# Easy Moving a 12 x 18 Surface Plate



## ShopShoe (Dec 17, 2015)

When got a 9 x 12 surface plate, I made a box to keep it dust-free and found it easy to move around the shop. Over the last year, I kept wishing I had a 12 x 18 stone and finally bought one, despite the high shipping cost.

In my multi-purpose shop, there is no location where it can live permanently, so I found myself trying to move it fairly often. The problem is there is no easy way to pick it up, or even to drag it a foot or two across the bench.

What I ended up with is a frame welded up from angle iron which incorporates two 3/4-inch steel rods as handles eat each end. 
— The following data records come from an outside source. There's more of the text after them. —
/-- Settles O18: the field checks, then the lateness of a SCHEDULE, then the tests of `placeEntry`. -/
theorem insertsAreRefusedInOrder : Obligations.InsertsAreRefusedInOrder := by
  intro ch m start offset f s
  have conflict {e : Entry} (he : e.start = start) (h : MeetsArmedStart (s.chan ch) start) :
      placeEntry ch e (s.taking ch) = (s.taking ch, .conflict) :=
    placeEntry_of_conflict (meetsArmedStart_taking.2 (he ▸ h))
  have duplicate {e : Entry} (he : e.start = start) (h : ¬ MeetsArmedStart (s.chan ch) start)
      (hh : ∃ x ∈ (s.chan ch).schedule.entries, x.start = start) :
      placeEntry ch e (s.taking ch) = (s.taking ch, .duplicate) :=
    placeEntry_of_held (meetsArmedStart_taking.not.2 (he ▸ h)) (by rwa [s.taking_chan_schedule, he])
  have full {e : Entry} (he : e.start = start) (h : ¬ MeetsArmedStart (s.chan ch) start)
      (hh : ¬ ∃ x ∈ (s.chan ch).schedule.entries, x.start = start) (hf : 16 ≤ (s.chan ch).schedule.entries.length) :
      placeEntry ch e (s.taking ch) = (s.taking ch, .full) :=
    placeEntry_of_full (meetsArmedStart_taking.not.2 (he ▸ h)) (by rwa [s.taking_chan_schedule, he])
      (by rwa [s.taking_chan_schedule])
  refine ⟨fun bad => congrArg Host.Outcome.next (take_eq_refusing (scheduleBody_of_bad bad)), fun good late => ?_,
    fun good inTime => ?_, fun bad => congrArg Host.Outcome.next (take_eq_refusing (cueBody_of_bad bad)),
    fun good ho hst => ?_⟩
  · obtain ⟨⟨hp, hn⟩, hl⟩ := late
    obtain ⟨e, he, -⟩ := entryOf_of_good (start := start) (late := true) (l := (s.ref.sfc - start).toNat) good
    exact congrArg Host.Outcome.next (take_eq_refusing ((scheduleBody_of_passed (s := s.taking ch) hp hn he).trans
      (if_pos (by rwa [s.taking_chan_schedule]))))
  · obtain ⟨e, he, body⟩ :
        ∃ e : Entry, e.start = start ∧ scheduleBody ch start f (s.taking ch) = placeEntry ch e (s.taking ch) := by
      by_cases ho : ahead start s.ref.sfc = true ∨ start = s.ref.sfc
      · obtain ⟨e, he, hst⟩ := entryOf_of_good (start := start) (late := false) (l := 0) good
        exact ⟨e, hst, scheduleBody_of_onTime ho he⟩
      · obtain ⟨hp, hn⟩ := not_or.1 ho
        have hp := Bool.not_eq_true _ ▸ hp
        obtain ⟨e, he, hst⟩ := entryOf_of_good (start := start) (late := true) (l := (s.ref.sfc - start).toNat) good
        refine ⟨e, hst, (scheduleBody_of_passed (s := s.taking ch) hp hn he).trans (if_neg fun h => inTime ⟨⟨hp, hn⟩, ?_⟩)⟩
        rwa [s.taking_chan_schedule] at h
    exact ⟨fun h => congrArg Host.Outcome.next (take_eq_refusing (body.trans (conflict he h))),
      fun h hh => congrArg Host.Outcome.next (take_eq_refusing (body.trans (duplicate he h hh))),
      fun h hh hf => congrArg Host.Outcome.next (take_eq_refusing (body.trans (full he h hh hf)))⟩
  · subst hst
    obtain ⟨e, he, hst⟩ := entryOf_of_good (late := false) (l := 0) good
    have body : cueBody ch offset f (s.taking ch) = placeEntry ch e (s.taking ch) := cueBody_of_good ho he
    exact ⟨fun h => congrArg Host.Outcome.next (take_eq_refusing (body.trans (conflict hst h))),
      fun h hh => congrArg Host.Outcome.next (take_eq_refusing (body.trans (duplicate hst h hh))),
      fun h hh hf => congrArg Host.Outcome.next (take_eq_refusing (body.trans (full hst h hh hf)))⟩

/-! ### The end of a junction before its arm test -/

/-- A junction ended, before the arm test (R45). -/
def State.ended (s : State) (ch : Channel) (lists : ChannelState → ChannelState) (l : LastJunction) : State :=
  (withdrawFetch ch (releaseClaim ch s)).modChan ch (·.afterEnd lists l)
The stone is secured by a row of 1/4-20 set screws at each end, pushing against a strip of "hardware-store" 1/8-inch aluminum bar to pad the contact points against the stone. Rather than relying on tapped threads in the thin metal of the steel frame,   wood-furniture-type TeeNuts are tack-welded into holes drilled into the angle.






Although this may look kind of flimsy, I just made it for moving the stone around on the bench, or from one bench to another, I have no plans to tip the assembly upside down or move it long distances. 

Like a lot of my projects lately, I think this is incomplete: I would like to build some kind of a dust-excluding cover like I have with the smaller surface plate. Unfortunately, if I waited to complete the perfect design nothing would ever get built.

--ShopShoe


----------